Pengkajian Awal dan Penatalaksanaan Awal
1. Prarumah Sakit
Penatalaksanaan awal sering kali menentukan hasil akhir. Fase ini dimulai pada tempat kecelakaan dengan pengkajian
cepat terhadap cedera-cedera yang mengancam keselamatan jiwa.
2.Rumah Sakit
Pengkajian dan perawatan yang dilakukan setibanya di rumah sakit dibagi ke dalam empat fase : evaluasi primer,
resusiitasi, pengkajian skunder, dan perawatan definitive.
3. Pola-pola Cedera
Informasi tentang pola atau mekanisme terjadinya cedera sering kali akan sangat membantu dalam mendiagnosa
kemungkinan gangguan yang diakibatkan.

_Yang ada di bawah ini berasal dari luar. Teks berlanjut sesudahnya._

/-! ### Outputs and responses -/

/-- EMPTY is 1 exactly when the indices are equal, in every phase; so it is 1 outside ACTIVE, where a
POP answers BAD_STATE all the same, and 1 after reset (R22). -/
def Obligations.EmptyOutputShowsEqualIndices : Prop :=
  (∀ s : State, s.emptyOut = true ↔ s.blk.widx = s.blk.ridx) ∧
  (∀ s : State, s.blk.ClearedWhenInactive → s.blk.phase ≠ .active →
    s.emptyOut = true ∧ AnswersUnchanged .pop s .badState) ∧
  ∀ cfg : Config, (State.resetOf cfg).emptyOut = true

/-- FULL is the comparator in the ACTIVE phase and 0 outside it; 0 after reset; with `CAP = 1` EMPTY
and FULL are both 1 (R23). -/
def Obligations.FullOutputShowsFullBuffer : Prop :=
  (∀ s : State, s.blk.phase = .active → s.blk.widx < s.blk.cap →
    (s.fullOut = true ↔ (s.blk.widx + 1) % s.blk.cap = s.blk.ridx)) ∧
  (∀ s : State, s.blk.phase ≠ .active → s.fullOut = false) ∧
  (∀ cfg : Config, (State.resetOf cfg).fullOut = false) ∧
  (∀ s : State, s.blk.phase = .active → s.blk.cap = 1 → s.blk.widx < 1 → s.blk.ridx < 1 →
    s.emptyOut = true ∧ s.fullOut = true)

/-- In every state of the invariant the outputs show the registers whole: no index and no capacity
needs a bit above `IDX_W - 1`, and the PHASE output is the code of R14 (R24; log 2). -/
def Obligations.ObservationOutputsShowRegisters : Prop :=
  ∀ s : State, s.Inv →
    s.outputs.widx.toNat = s.blk.widx ∧ s.outputs.ridx.toNat = s.blk.ridx ∧
    s.outputs.cap.toNat = s.blk.cap ∧
    (s.outputs.phase = 0b00#2 ↔ s.blk.phase = .uninit) ∧
    (s.outputs.phase = 0b01#2 ↔ s.blk.phase = .active) ∧
    (s.outputs.phase = 0b10#2 ↔ s.blk.phase = .torn) ∧
    s.outputs.empty = s.emptyOut ∧ s.outputs.full = s.fullOut

/-- The response wires: status in bits 2..0 for every response, and with an element the whole word is
`dout * 8 + status` (R54). -/
def Obligations.ResponseWordLayout : Prop :=
  (∀ (s : State) (r : Response), s.resp = some r →
    s.responseWires.extractLsb' 0 3 = r.status.code) ∧
  (∀ (s : State) (st : Status) (e : Elem), s.resp = some ⟨st, some e⟩ →
    s.responseWires.extractLsb' 3 8 = e ∧
    s.responseWires.toNat = e.toNat * 8 + st.code.toNat)

/-- The status numbers of R52, that 6 and 7 are never produced, and which operations produce each
status. -/
def Obligations.StatusCodesAndProducers : Prop :=
  (Status.ok.code = 0b000#3 ∧ Status.overflow.code = 0b001#3 ∧ Status.underflow.code = 0b010#3 ∧
    Status.allocFail.code = 0b011#3 ∧ Status.badSize.code = 0b100#3 ∧
    Status.badState.code = 0b101#3) ∧
  (∀ st : Status, st.code ≠ 0b110#3 ∧ st.code ≠ 0b111#3) ∧
  ∀ (i : Instr) (s t : State) (st : Status), exec i s = .next t → t.status = some st →
    (st = .overflow → ∃ e, i = .push e) ∧
    (st = .underflow → i = .pop) ∧
    (st = .allocFail → ∃ size, i = .construct size ∧ s.cfg.depth < size) ∧
    (st = .badSize → i = .construct 0) ∧
    (st = .badState → i ≠ .teardown)

/-- An element is returned when and only when the operation was a POP that answered OK. MODEL's
choice: in every other response `dout` is absent, the first of the two readings R53 offers
(log 4). -/
def Obligations.ElementOnlyFromSuccessfulPop : Prop :=
  ∀ (i : Instr) (s t : State), exec i s = .next t →
    (t.element.isSome = true ↔ i = .pop ∧ t.status = some .ok)

/-! ### Frames and memory -/

/-- The frame of the hot-path operations, from every state: PUSH writes no slot but the one at the
current `WIDX` and no register but `WIDX`; POP writes no slot and no register but `RIDX`
(R37, R76, R79, R82). -/
def Obligations.PushAndPopTouchOneCursor : Prop :=
  (∀ (e : Elem) (s t : State), exec (.push e) s = .next t →
    t.blk.phase = s.blk.phase ∧ t.blk.ridx = s.blk.ridx ∧ t.blk.cap = s.blk.cap ∧
    t.cfg = s.cfg ∧ t.inbox = s.inbox ∧
    ∀ a, a ≠ pushSlot s → t.blk.store.read a = s.blk.store.read a) ∧
  (∀ s t : State, exec .pop s = .next t →
    t.blk.phase = s.blk.phase ∧ t.blk.widx = s.blk.widx ∧ t.blk.cap = s.blk.cap ∧
    t.cfg = s.cfg ∧ t.inbox = s.inbox ∧
    ∀ a, t.blk.store.read a = s.blk.store.read a)

/-- The memory primitives of R34, where `CAP <= DEPTH`: under its requirement MemWrite sets the slot
and no other, and MemRead returns the value of a written slot; otherwise a model fault. MODEL's
choice: outside the ACTIVE phase the fault is `IndexOutOfRange` (log 5). -/
def Obligations.MemoryPrimitivesMeetTheirRule : Prop :=
  ∀ (s : State) (i : Nat) (v : Elem), s.blk.cap ≤ s.cfg.depth →
    (s.blk.phase = .active → i < s.blk.cap →
      (∃ t, s.memWrite i v = .ok t ∧ t.blk.store.read i = some v ∧
        (∀ a, a ≠ i → t.blk.store.read a = s.blk.store.read a) ∧
        t = { s with blk := { s.blk with store := t.blk.store } }) ∧
      (s.blk.store.read i = some v → s.memRead i = .ok v) ∧
      (s.blk.store.read i = none → s.memRead i = .error (.unwrittenSlot i))) ∧
    (s.blk.phase ≠ .active ∨ s.blk.cap ≤ i →
      s.memWrite i v = .error (.indexOutOfRange i) ∧
      s.memRead i = .error (.indexOutOfRange i))
end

Trauma tumpul terjadi pada kecelakaan kenderaan bermotor (KKB) dan jatuh,
sedangkan trauma tusuk (penetrasi) seringkali di akibatkan oleh luka tembak, atau luka tikam.
4. Lavage periotoneal Diagnostik (LPD)
• Tujuan : untuk mendeteksi perdarahan intraperitoneal
• Indikasi-indikasi :
• Cedera tumpul dengan abdominal
• Perubahan respons nyeri
• Penurunan : cedera kepala atau medula spinalis ; adanya alcohol dan obat-obatan.
• Peningkatan : fraktur pelvik, tulang belakang lumbar atau iga bawah.
• Kontraindikasi :
• Riwayat operasi abdomen multiple
• Kebutuhan laparotomi segera
5. Perawatan definitive

Meskipun perawatan definitif dapat dimulai pada unit gawat darurat atau ruang operasi. Perawatan ini sebagian besar
terdiri atas perawatan yang diberiakan pada unit rawat itensif, dan yang konstan adalah penting dalam memudahkan
penatalaksanaan masalh-masalah yang ada.